How we cite our quotes: Citations follow this format: (Book.Line). We used Richmond Lattimore's translation.

Quote #7

But the horses of Aiakides standing apart from the battle
wept, as they had done since they heard how their charioteer
had fallen in the dust at the hands of murderous Hektor. […]
They were unwilling to go back to the wide passage of Helle
and the ships, or back into the fighting after the Achaians,
but still as stands a grave monument which is set over
the mounded tomb of a dead man or lady, they stood there
holding motionless in its place the fair-wrought chariot,
leaning their heads along the ground, and warm tears were running
earthward from underneath the lids of the mourning horses
who longed for their charioteer, while their bright manes were made dirty
as they streamed down either side of the yoke from under the yoke pad. (17.427-428, 432-440)

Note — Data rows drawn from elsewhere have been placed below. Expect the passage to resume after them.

-- ==== Sys2Proof/Machine/Power.lean ====
section
/-! DEFINITION. The shelf power manager: sharing, caps, hold-up, hand-over and hand-back (chapter 07). -/
namespace Sys2Proof.Machine

/-! Quantities (R200 to R203). -/

def State.spmN (s : State) (sub : Nat) : Nat := s.objN 0x4500 sub
def State.spmR (s : State) (sub : Nat) : Rat := s.objR 0x4500 sub

/-- The shelf bus voltage. -/
def State.busVolts (s : State) : Rat := s.loopY (s.spmN 0x14)

/-- High-side power of a stage now: V_H × Σ d_p·i_p over its running phases (Table 07-1). -/
def State.stagePower (s : State) (n : Nat) : Rat :=
  s.loopY (s.objN (0x3000 + 256 * n) 0x14) * sumR ((s.runningPhases n).map fun p => F32.toRat (s.phase p).duty * s.loopY (s.phaseInput p))

/-- Mean high-side power of a stage over the update, or its power now where no sample came. -/
def State.meanPower (s : State) (n : Nat) : Rat :=
  let c := nth s.spm.stageCnt n 0
  if c = 0 then s.stagePower n else nth s.spm.stageSum n 0 / c

/-- Mean power of a feed over the update. -/
def State.meanFeed (s : State) (f : Nat) : Rat :=
  let c := nth s.spm.feedCnt f 0
  if c = 0 then (s.feed f).power else nth s.spm.feedSum f 0 / c

/-- Used stages of a type. -/
def State.stagesOf (s : State) (type : Nat) : List Nat := (List.range 8).filter fun n => s.stageUsed n && s.stageType n == type

/-- The string of a stage, and the stage of a string. -/
def State.strStage (s : State) (k : Nat) : Nat := s.objN (0x5001 + 256 * k) 6
def State.strVolts (s : State) (k : Nat) : Rat := s.loopY (s.objN (0x5001 + 256 * k) 3)

/-- The string is present and enabled by the image (R241). -/
def State.strUsed (s : State) (k : Nat) : Bool := s.part.has .string k && s.objN (0x5001 + 256 * k) 1 == 1

/-- A slack-water window takes the string out of sharing (R253). -/
def Slack.out : Slack → Bool
  | .rampDown => true | .rest => true
  | .none => false | .requested => false | .rampUp => false | .complete => false | .aborted => false | .refused => false

/-- A slack-water window runs (R251). -/
def Slack.runs : Slack → Bool
  | .rampDown => true | .rest => true | .rampUp => true
  | .none => false | .requested => false | .complete => false | .aborted => false | .refused => false

/-- A probe or a window runs on the side (R251). -/
def State.probeOrWindow (s : State) : Bool := s.spm.probe.isSome || s.strs.any fun v => v.slack.runs

/-- The string is in sharing (R206). -/
def State.inSharing (s : State) (k : Nat) : Bool :=
  let st := (s.stage (s.strStage k)).state
  s.strUsed k && (s.str k).connected && !(s.str k).shed && (st == .running || st == .degraded) && !(s.str k).slack.out

/-- Strings in sharing. -/
def State.sharers (s : State) : List Nat := (List.range 8).filter fun k => s.inSharing k

/-- The charge limit that the charger hands to the manager in place of the estimator's (R267). -/
def State.chargeLimit (s : State) (k : Nat) : Rat :=
  let c := s.charger k
  match c.phase with
  | .pulse => if c.inRest then 0 else c.iReq
  | .equalise => c.iReq
  | .finalRest => 0
  | .complete => 0
  | .terminated => 0
  | .idle => (s.str k).est.chgLim
  | .bulk => (s.str k).est.chgLim

def State.dischargeLimit (s : State) (k : Nat) : Rat := (s.str k).est.disLim

/-- The channel charges in this update (R266, R268, R272). -/
def State.charges (s : State) (k : Nat) : Bool :=
  let c := s.charger k
  (c.phase == .bulk || c.phase == .equalise || (c.phase == .pulse && !c.inRest)) && !c.paused && s.inSharing k

/-- Σ V_s × I_req (R266). -/
def State.chargeRequest (s : State) : Rat :=
  sumR (((List.range 8).filter fun k => s.charges k).map fun k => s.strVolts k * (s.charger k).iReq)

/-! Partners (R208 to R210, R222). -/

def State.berthKind (s : State) (b : Nat) : Nat := s.objN (0x4900 + b) 3
def State.reading (s : State) (b i : Nat) : Rat := F32.toRat (nth (s.berth b).vals.readings i 0)
def State.berthFault (s : State) (b : Nat) : Bool := nth (s.berth b).vals.flags 0 false
def State.berthOn (s : State) (b : Nat) : Bool := nth (s.berth b).vals.flags 1 false

/-- No run of the berth has been committed for 3 periods, or it has departed (Table 14-5). -/
def State.berthStale (s : State) (b : Nat) : Bool :=
  let p := s.objN (0x4900 + b) 6
  (s.berth b).stale || (p != 0 && (s.berth b).present && decide (3 * p * ticksPerMs ≤ s.since (s.berth b).committedAt))

/-- The offer of a rectifier (R425). -/
def State.offer (s : State) (b : Nat) : Rat :=
  if (s.berth b).hasOffer then s.reading b 7
  else if s.berthOn b && !s.berthFault b then s.objR 0x4503 (0x41 + b) else 0

/-- Rectifier partners in sharing. -/
def State.rectifiers (s : State) : List Nat := (List.range 64).filter fun b => nth s.spm.sharing b false

/-- A rectifier's output voltage lies within its image window (R222). -/
def State.berthInWindow (s : State) (b : Nat) : Bool :=
  match s.image with
  | none => true
  | some sl =>
    match sl.content.berthWindow.find? fun w => w.1 == b with
    | some w => decide (w.2.1 ≤ s.reading b 0) && decide (s.reading b 0 ≤ w.2.2)
    | none => true

/-- A rectifier partner can carry the bus (R53). -/
def State.rectifierCarries (s : State) : Bool :=
  (List.range 64).any fun b => (s.berth b).present && s.berthKind b == 1 && decide (0 < (s.berth b).runs) && s.berthOn b && !s.berthFault b
    && decide ((match s.image with | some sl => sl.content.minOffer | none => 0) ≤ s.offer b)

/-! The manager's fault source (Table 07-8). -/

/-- One detail of the spm source follows its condition; detail 1 is `no_source` (Table 07-10). -/
def State.spmDetail (s : State) (d : Nat) (c : Bool) : State :=
  let s := if d = 1 then { s with spm := { s.spm with noSource := c } } else s
  if c then
    if s.spm.details.contains d then s
    else ({ s with spm := { s.spm with details := d :: s.spm.details } }).raise (s.key 2 0xFF 4 1) d
  else
    let l := s.spm.details.filter (· != d)
    let s := { s with spm := { s.spm with details := l } }
    if l.isEmpty then s.clearing (s.key 2 0xFF 4 1) else s

/-! Caps (R212 to R215). -/

/-- `CapReduction` (R212). -/
def State.capReduction (s : State) : Rat := sumR (s.obs.map (·.missing)) + s.spm.thermal
/-- P_cap (R212). -/
def State.effectiveCap (s : State) : Rat := maxR 0 (minR (s.spmR 4) 600000 - s.capReduction)
def State.absorbCap (s : State) : Rat := s.spmR 5
/-- P_shelf and P_abs (Table 07-1). -/
def Spm.shelf (m : Spm) : Rat := m.pRect + m.pBat + m.pHold
def Spm.absorb (m : Spm) : Rat := maxR 0 (-(m.pBat + m.pHold))

/-- An input feed conducts and is qualified (R208). -/
def State.feedConducts (s : State) (f : Nat) : Bool := (s.feed f).gate && (s.feed f).qualified

/-- `SourceHeadroom` (R208). The rated power of a feed is its rated current at its present voltage (DEDUCED, log entry 14). -/
def State.headroom (s : State) : Rat :=
  sumR (s.rectifiers.map fun b => s.offer b)
    + sumR (([0, 1].filter fun f => s.feedConducts f).map fun f => s.objR (0x4400 + 16 * f) 0x10 * s.loopY (s.objN (0x4400 + 16 * f) 3))

/-! Windows (Table 07-2). -/

/-- A window written: out_lo and out_hi of the stage's window instance, and the record of it (R202). -/
def State.setWindow (s : State) (n : Nat) (lo hi : Rat) : State :=
  let lp := s.objN 0x4505 (1 + n)
  let s := { s with spm := { s.spm with winLo := put s.spm.winLo n lo, winHi := put s.spm.winHi n hi } }
  if lp < 64 then (s.setObj (0x3900 + lp) 9 (realBytes lo)).setObj (0x3900 + lp) 10 (realBytes hi) else s

/-- B_s (R203). -/
def State.followBand (s : State) (k : Nat) : Rat := s.spmR 0x12 * s.dischargeLimit k

/-- The FOLLOW window of a string around a current. DESIGN CHOICE (log entry 146): while the shelf stands above its cap the band is shut towards
discharge, and while it absorbs more than an `AbsorbCap` above 0, towards charge (R213, R214). -/
def State.followWindow (s : State) (k : Nat) (i : Rat) : Rat × Rat :=
  let B := s.followBand k
  let dn := if s.spm.absorbCapped && decide (0 < s.absorbCap) then 0 else B
  let up := if s.spm.capped then 0 else B
  (maxR (i - dn) (-(s.chargeLimit k)), minR (i + up) (s.dischargeLimit k))

/-- The current of Table 08-1 for a string in a slack-water window. -/
def State.slackCurrent (s : State) (k : Nat) : Rat :=
  let v := s.str k
  if v.slack = .rampDown then v.slackI0 * maxR 0 (1 - secOf (s.since v.slackFrom) / 10) else 0

/-- The current that the fender and the phase limits let a stage carry (R164, R204): the sum over its phases that are not dropped. -/
def State.stageBound (s : State) (n : Nat) : Rat := sumR (((s.stagePhases n).filter fun p => !(s.phase p).dropped).map fun p => s.fenderLimitOf n p)

/-- A window within the protection bounds of its stage (R204). -/
def boundWindow (b : Rat) (w : Rat × Rat) : Rat × Rat := (clampR w.1 (-b) b, clampR w.2 (-b) b)

/-- The window of a string's stage before the protection bounds (Table 07-2, R253, R262, R269, R279). -/
def State.stringWindow (s : State) (k : Nat) : Rat × Rat :=
  let v := s.str k
  let ref := divR (nth s.spm.ref k 0) (s.strVolts k)
  let hi := if s.inMode .blackstart then minR (s.dischargeLimit k) (s.objR 0x5900 3) else s.dischargeLimit k
  if v.shed then (0, 0)
  else match s.spm.supply with
  | .source =>
    if v.slack.out then (s.slackCurrent k, s.slackCurrent k)
    else if (s.charger k).inRest && !(s.charger k).loaded then (0, 0)
    else if v.slackUpFrom ≠ 0 then s.followWindow k (v.slackUpI0 + (ref - v.slackUpI0) * minR 1 (secOf (s.since v.slackUpFrom) / 10))
    else s.followWindow k ref
  | .handback =>
    if s.spm.hbStep = .ramping then
      let f := minR 1 (divR (secOf (s.since s.spm.hbRampFrom)) (s.objR 0x4501 7))
      let i0 := nth s.spm.hbFrom k 0
      s.followWindow k (i0 + f * (ref - i0))
    else (-(s.chargeLimit k), hi)
  | .handover => (-(s.chargeLimit k), hi)
  | .battery => (-(s.chargeLimit k), hi)
  | .offline => (-(s.chargeLimit k), hi)

/-- The window of a HOLD stage: STANDBY, CARRY, or shut by the cap towards discharge (R213), by the absorb cap towards recharge (R214). -/
def State.holdWindow (s : State) (n : Nat) (shut : Bool × Bool) : Rat × Rat :=
  let r := s.objR 0x4506 (1 + n)
  (if shut.2 then 0 else -(s.spmR 0x1E), if shut.1 then 0 else if s.spm.supply = .handover then r * s.spm.carry else r)

/-- Protection clips a window of a string or of a HOLD stage (R204). -/
def State.windowsClipped (s : State) (shut : Bool × Bool) : Bool :=
  let cut := fun n w => boundWindow (s.stageBound n) w != w
  (s.stagesOf 0).any (fun n => match s.stageString n with | some k => cut n (s.stringWindow k) | none => false)
    || (s.stagesOf 2).any fun n => cut n (s.holdWindow n shut)

/-- Windows of every BIDIR and HOLD stage, and the setpoint of HOLD stages (R203); a clip by protection sets `share_limited` (R204). -/
def State.writeWindows (s : State) (shut : Bool × Bool) : State :=
  let s := { s with spm := { s.spm with shareLimited := s.spm.shareLimited || s.windowsClipped shut } }
  let s := forUnits (s.stagesOf 0) (fun t n =>
    match t.stageString n with
    | some k => let w := boundWindow (t.stageBound n) (t.stringWindow k); t.setWindow n w.1 w.2
    | none => t) s
  let g := s.pg (s.spmN 3)
  let target := if g.seq = 0 then s.spmR 2 else g.target
  forUnits (s.stagesOf 2) (fun t n =>
    let w := boundWindow (t.stageBound n) (t.holdWindow n shut)
    let t := t.setWindow n w.1 w.2
    t.setStage n { t.stage n with setpointNext := F32.ofRat (target - t.spmR 0x15) }) s

/-! Sharing (R206, R207, R211). -/

/-- The weight of a string (R206), its states of charge in percent (log entry 132). -/
def State.weightOf (s : State) (charge : Bool) (mean : Rat) (k : Nat) : Rat :=
  let e := (s.str k).est
  if s.spmN 0x10 = 0 then e.q
  else e.q * maxR 0 (1 + (if charge then -1 else 1) * s.spmR 0x11 * (e.socR - mean))

/-- SoC_mean over the strings in sharing (R206). -/
def State.socMean (s : State) : Rat :=
  divR (sumR (s.sharers.map fun k => (s.str k).est.q * (s.str k).est.socR)) (sumR (s.sharers.map fun k => (s.str k).est.q))

/-- The limits of a string's power (R207), within what protection lets its stage carry (R204). -/
def State.powerLimits (s : State) (k : Nat) : Rat × Rat :=
  let b := s.stageBound (s.strStage k)
  (-(s.strVolts k * minR (s.chargeLimit k) b), s.strVolts k * minR (s.dischargeLimit k) b)
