/-- The group is in its rise program, or in its descent program. -/
def State.rising (s : State) (g : Nat) : Bool := (s.railGroup g).phase == .rising

/-- SEQ_END (R291). -/
def execSeqEnd (g pins : Nat) (s : State) : Host.Outcome State Fault Refusal :=
  let s1 := s.seePins pins
  .next (if s1.seqAt g 0 then
      (if s1.rising g then (if (s1.railGroup g).abortPending then s1.startLower g else s1.groupRisen g) else s1.groupLowered g)
    else s)

/-- SEQ_ON (R291): every parent must be good by the values last known at the tick. -/
def execSeqOn (g pins : Nat) (s : State) : Host.Outcome State Fault Refusal :=
  let s1 := s.seePins pins
  let r := s1.seqTarget g
  .next (if s1.seqAt g 1 && s1.rising g then
      (if (s1.parents r).all s1.railGood then
        (if s1.railKind r = 1 then s1 else s1.switchRailOn r).seqNext g (s1.aoTick + 1)
      else s1.riseFailure r 2)
    else s)

/-- SEQ_OFF (R291): a rail already off completes with no action. -/
def execSeqOff (g pins : Nat) (s : State) : Host.Outcome State Fault Refusal :=
  let s1 := s.seePins pins
  let r := s1.seqTarget g
  .next (if s1.seqAt g 2 && !s1.rising g then
      (if (s1.rail r).on && s1.railKind r != 1 then s1.switchRailOff r 2 else s1).seqNext g (s1.aoTick + 1)
    else s)

/-- SEQ_WAITGOOD (R291). -/
def execSeqWaitgood (g pins : Nat) (s : State) : Host.Outcome State Fault Refusal :=
  let s1 := s.seePins pins
  let r := s1.seqTarget g
  .next (if s1.seqAt g 3 && s1.rising g then
      (if s1.railGood r then (s1.railRose r).seqNext g (s1.aoTick + 1)
      else if (s1.railGroup g).nextAt + s1.seqTicks g ≤ s1.aoTick then s1.riseFailure r 1
      else s1)
    else s)

/-- SEQ_WAITLOW (R291): a rail that does not fall is a descent fault, and the program continues. -/
def execSeqWaitlow (g pins : Nat) (s : State) : Host.Outcome State Fault Refusal :=
  let s1 := s.seePins pins
  let r := s1.seqTarget g
  .next (if s1.seqAt g 4 && !s1.rising g then
      (if s1.railIsLow r then (s1.setRail r { s1.rail r with phase := .off }).seqNext g (s1.aoTick + 1)
      else if (s1.railGroup g).nextAt + s1.seqTicks g ≤ s1.aoTick then (s1.descentFault r 8).seqNext g (s1.aoTick + 1)
      else s1)
    else s)

/-- SEQ_DELAY (R291): the next instruction issues max(1, t) ticks after this one issued; until then the DELAY is the present instruction. -/
def execSeqDelay (g pins : Nat) (s : State) : Host.Outcome State Fault Refusal :=
  let s1 := s.seePins pins
  let till := (s1.railGroup g).nextAt + max 1 (s1.seqTicks g)
  .next (if s1.seqAt g 5 then (if till ≤ s1.aoTick + 1 then s1.seqNext g till else s1) else s)

/-- SEQ_WAITGROUP (R291): what another group does in this tick is seen from the next. -/
def execSeqWaitgroup (g pins : Nat) (s : State) : Host.Outcome State Fault Refusal :=
  let s1 := s.seePins pins
  let w := s1.railGroup (bits (s1.seqWord g) 23 2)
  let late := decide ((s1.railGroup g).nextAt + s1.seqTicks g ≤ s1.aoTick)
  let seen := decide (w.seenAt ≤ s1.aoTick)
  .next (if s1.seqAt g 6 then
      (if s1.rising g then
        (if w.phase == .risen && seen then s1.seqNext g (s1.aoTick + 1) else if (w.failed && seen) || late then s1.waitFailure g else s1)
      else
        (if w.phase == .lowered && seen then s1.seqNext g (s1.aoTick + 1)
        else if late then
          (s1.setRailGroup g { s1.railGroup g with waitTimeouts := (s1.railGroup g).waitTimeouts + 1 }).seqNext g (s1.aoTick + 1)
        else s1))
    else s)
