-- ==== Sys2Proof/Machine/Charging.lean ====
section
/-! DEFINITION. The charge cycle, equalisation, final rest, and black start (chapter 09). -/
namespace Sys2Proof.Machine

def State.chN (s : State) (k sub : Nat) : Nat := s.objN (0x5810 + k) sub
def State.chR (s : State) (k sub : Nat) : Rat := s.objR (0x5810 + k) sub
def State.chKey (s : State) (k kind : Nat) : Key := s.key 2 8 k kind

/-- Codes of Table 09-1. -/
def ChargePhase.code : ChargePhase → Nat
  | .idle => 0 | .bulk => 1 | .pulse => 2 | .equalise => 3 | .finalRest => 4 | .complete => 5 | .terminated => 6

/-- A cycle is under way. -/
def ChargePhase.cycling : ChargePhase → Bool
  | .bulk => true | .pulse => true | .equalise => true | .finalRest => true
  | .idle => false | .complete => false | .terminated => false

/-- I_prog and T_nom of a phase (Table 09-1). -/
def State.progCurrent (s : State) (k : Nat) : Rat :=
  match (s.charger k).phase with
  | .bulk => s.chR k 5 | .pulse => s.chR k 7 | .equalise => s.chR k 0x0D
  | .idle => 0 | .finalRest => 0 | .complete => 0 | .terminated => 0
def State.nomTime (s : State) (k : Nat) : Nat :=
  match (s.charger k).phase with
  | .bulk => s.chN k 6 | .pulse => s.chN k 0x0A | .equalise => s.chN k 0x0F
  | .idle => 0 | .finalRest => 0 | .complete => 0 | .terminated => 0

/-- The current that holds V ≤ vm + I_in × R_est over the next step (R266, R268). DEDUCED (log entry 18): with R_est taken for R0 and a settled R1, what is
left below vm is OCV − v2 at the step's end, which the current moves through R2 alone. -/
def State.holdTerm (s : State) (k : Nat) (vm : Rat) : Rat :=
  let e := s.estOf k
  let x := Config.exp (-(divR (if e.lowRate then 1 else 1 / 1000) (s.cfgR k 0x18)))
  let g := e.r2 * s.rFactor k e.temp * (1 - x)
  let room := vm - s.ocv k e.soc e.temp + e.v2 * x
  if 0 < g then maxR 0 (room / g) else if 0 ≤ room then s.progCurrent k else 0

/-- The voltage term I_v (R266): that of R248, and in PULSE and EQUALISE the limit against `VPulseMax` and `VEqMax`. -/
def State.voltTerm (s : State) (k : Nat) : Rat :=
  match (s.charger k).phase with
  | .pulse => s.holdTerm k (s.chR k 0x0B)
  | .equalise => s.holdTerm k (s.chR k 0x10)
  | .bulk => s.chgTerm k
  | .idle => s.chgTerm k
  | .finalRest => s.chgTerm k
  | .complete => s.chgTerm k
  | .terminated => s.chgTerm k

/-- A charger source raised, with its phase in the payload (R276). -/
def State.raiseCharger (s : State) (k kind : Nat) : State := s.raiseWith (s.chKey k kind) 0 (leBytes 1 (s.charger k).phase.code) false

/-- Entry to a phase: timers at 0 (R270). -/
def State.enterPhase (s : State) (k : Nat) (p : ChargePhase) : State :=
  let c := s.charger k
  s.setCharger k { c with phase := p, ts := 0, el := 0, rate := 0, inRest := false, loaded := false, pulseFrom := s.now, restHist := []
                          full := if p = .pulse then 0 else c.full
                          eqCharge := if p = .equalise then 0 else c.eqCharge
                          restFromFinal := if p = .finalRest then s.now else c.restFromFinal, stepAt := s.now }

/-- A cycle reaches COMPLETE (R274). -/
def State.completeCycle (s : State) (k : Nat) (skipped : Bool) : State :=
  let s := s.enterPhase k .complete
  let c := s.charger k
  let s := s.setCharger k { c with completed := c.completed + 1, endCause := 1, restSkipped := skipped }
  let s := s.setStr k { s.str k with slackByCharger := false }
  (s.clearing (s.chKey k 1)).clearing (s.chKey k 2)
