/-- A record keeps R114 and R121. -/
def State.recOk (s : State) (b : Bank) (v : Variant) (r : LoopRec) : Bool :=
  let st := v.stageOf r
  let P := s.carrierPeriod st
  let freq : Rat := if v.derated then 9 / 10 else 1
  let p := (b.params.find? fun p => p.lp == r.lp).getD {}
  let refIn := decide (r.refSrc < 0x30)
  let fbIn := decide (r.fbSrc < 0x30)
  decide (r.lp < 64) && decide (r.engine < 8) && decide (r.sections ≤ 8) && decide (r.invPolicy < 3) && decide (r.outKind < 3)
    && srcCodeOk r.refSrc true && srcCodeOk r.fbSrc false && ffCodeOk r.ffSrc && s.stageUsed st && (!r.noStage || r.stage == 0)
    && (r.outKind == 1 || r.outDst == 0) && decide (r.outDst < s.part.phases)
    && (r.sections == 0 || (List.range 8).all fun band => decide (r.coefBase + r.setOf band * r.sections + r.sections - 1 ≤ 255))
    && (r.outKind == 0 || (!F32.lt p.outLo 0 && !F32.lt F32.one p.outHi))
    && decide ((r.release : Rat) < P * freq) && decide (r.commit < P)
    && (!r.depWait || (decide (0x40 ≤ r.refSrc) && decide (r.refSrc < 0x80)
          && v.recs.any fun q => q.lp == r.refSrc - 0x40 && ((q.noStage && r.noStage) || (!q.noStage && !r.noStage && q.stage == r.stage))))
    && !(refIn && s.freeRunning r.refSrc) && !(fbIn && s.freeRunning r.fbSrc)
    && (!refIn || s.part.has .modIn r.refSrc) && (!fbIn || s.part.has .modIn r.fbSrc)

/-- Records in strictly ascending order. -/
def ascendingLps : List LoopRec → Bool
  | a :: b :: l => decide (a.lp < b.lp) && ascendingLps (b :: l)
  | _ => true

/-- A variant keeps R121. DESIGN CHOICE (log entry 143): the carrier periods and phase offsets of a derated variant, and the stages that a table serves, are
those of the stages that its instances are timed by: `ref_stage` is one of them where an instance has `no_stage` 1. -/
def State.variantOk (s : State) (b : Bank) (v : Variant) : Bool :=
  let stages := (v.recs.map v.stageOf).eraseDups
  let n := v.recs.length
  decide (v.mode ≤ 1) && decide (n ≤ 64) && s.part.has .stage v.refStage && ascendingLps v.recs && decide (v.ageing < 8)
    && (if v.mode = 0 then decide (n ≤ 32) && v.admission == 0 && decide (64 ≤ v.latency) && decide (v.latency ≤ 512) && decide (1 ≤ v.frameLen)
          && stages.all fun st => s.carrierPeriod st != 0 && v.frameLen % s.carrierPeriod st == 0
        else decide (32 < n) && decide (v.admission ≤ 1) && v.latency == 0 && v.frameLen == 0)
    && (!v.derated || (v.frameLen % 10 == 0 && (v.mode == 1 || v.latency % 9 == 0)
          && stages.all fun st => s.carrierPeriod st % 10 == 0 && s.objN (0x3000 + 256 * st) 6 % 10 == 0))
    && (List.range 8).all (fun e => decide ((v.recs.filter fun r => r.engine == e).length ≤ 16))
    && v.recs.all (s.recOk b v)

/-- What variants of one section may not differ in. -/
def LoopRec.fixed (r : LoopRec) : LoopRec := { r with release := 0, commit := 0 }

/-- The four words of an instance record (Tables 04-6 and 04-7); none where a reserved field is not 0. -/
def recOf (w0 w1 w2 w3 : Nat) : Option LoopRec :=
  if bits w1 0 4 = 0 ∧ bits w2 0 4 = 0 then
    some { lp := bits w0 26 6, engine := bits w0 23 3, stage := bits w0 20 3, noStage := bit w0 19, sections := bits w0 15 4, invPolicy := bits w0 13 2
           outKind := bits w0 11 2, depWait := bit w0 10, outDst := bits w0 5 5, ffSrc := bits w0 0 5, release := bits w1 12 20, fbSrc := bits w1 4 8
           commit := bits w2 12 20, refSrc := bits w2 4 8, coefBase := bits w3 24 8, bandMap := bits w3 0 24 }
  else none

/-- The records of a variant's words after its header. -/
def recsOf : List Nat → Option (List LoopRec)
  | [] => some []
  | w0 :: w1 :: w2 :: w3 :: l =>
    match recOf w0 w1 w2 w3, recsOf l with
    | some r, some rs => some (r :: rs)
    | _, _ => none
  | _ => none

/-- The variant that the words of a schedule section spell (R118, Tables 04-4 to 04-7); none where the format is not 0x01, a reserved field is not 0
or the records are not as many as the header says (R121). -/
def tableOf : List Nat → Option Variant
  | h0 :: h1 :: l =>
    match recsOf l with
    | none => none
    | some rs =>
      if bits h0 24 8 = 1 ∧ bits h0 17 7 = rs.length ∧ bits h1 27 5 = 0 ∧ bits h1 20 4 = 0 ∧ (h0 :: h1 :: l).all (fun w => decide (w < 2 ^ 32)) = true then
        some { mode := bits h0 16 1, admission := bits h0 14 2, refStage := bits h0 11 3, derated := bit h0 10, latency := bits h0 0 10
               ageing := bits h1 24 3, frameLen := bits h1 0 20, recs := rs }
      else none
  | _ => none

This book has everything, doesn't it? So this moment could be interpreted as a bit over-the-top, but we think it's still pretty awesome. What, if anything, does the Iliad's depiction of love gain from this image of the human-animal bond?

Quote #8

So the old man spoke, and in his hands seizing the grey hairs
tore them from his head, but could not move the spirit in Hektor.
And side by side with him his mother in tears was mourning
and laid the fold of her bosom bare and with one hand held out
a breast, and wept her tears for him and called to him in winged words:
"Hektor, my child, look upon these and obey, and take pity
on me, if ever I gave you the breast to quiet your sorrow.
Remember all these things, dear child, and from inside the wall
beat off this grim man. Do not go out as champion against him […]." (22.77-85)

These dramatic gestures of parental love tap into one of the Iliad's most important themes. Remember: the very first scene of the book shows the priest Chryses coming to ask for his daughter back; then, the climax of the main narrative shows Priam receiving back the body of Hektor. One thing that makes this scene different from those two is that here the parents are asking their child to do something. How does this cast the parent-child relationship in a different light?

Quote #9

(Priam:)
"Make haste, wicked children, my disgraces. I wish all of you
had been killed beside the running ships in the place of Hektor.
Ah me, for my evil destiny. I have had the noblest
of sons in Troy, but I say not one of them is left to me,
Mestor like a god and Troilos whose delight was in horses,
and Hektor, who was a god among men, for he did not seem like
one who was child of a mortal man, but of a god. All these
Ares has killed, and all that are left me are the disgraces,
the liars and the dancers, champions of the chorus, the plunderers
of their own people in their land of lambs and kids." (24.253-262)

This sounds like an insult toward his other children (okay, so it is), but doesn't it also express the depth of Priam's love for his son, Hektor? This is the only mention of Priam's sons Mestor and Troilos, who apparently died before the book begins. What do you make of this fact?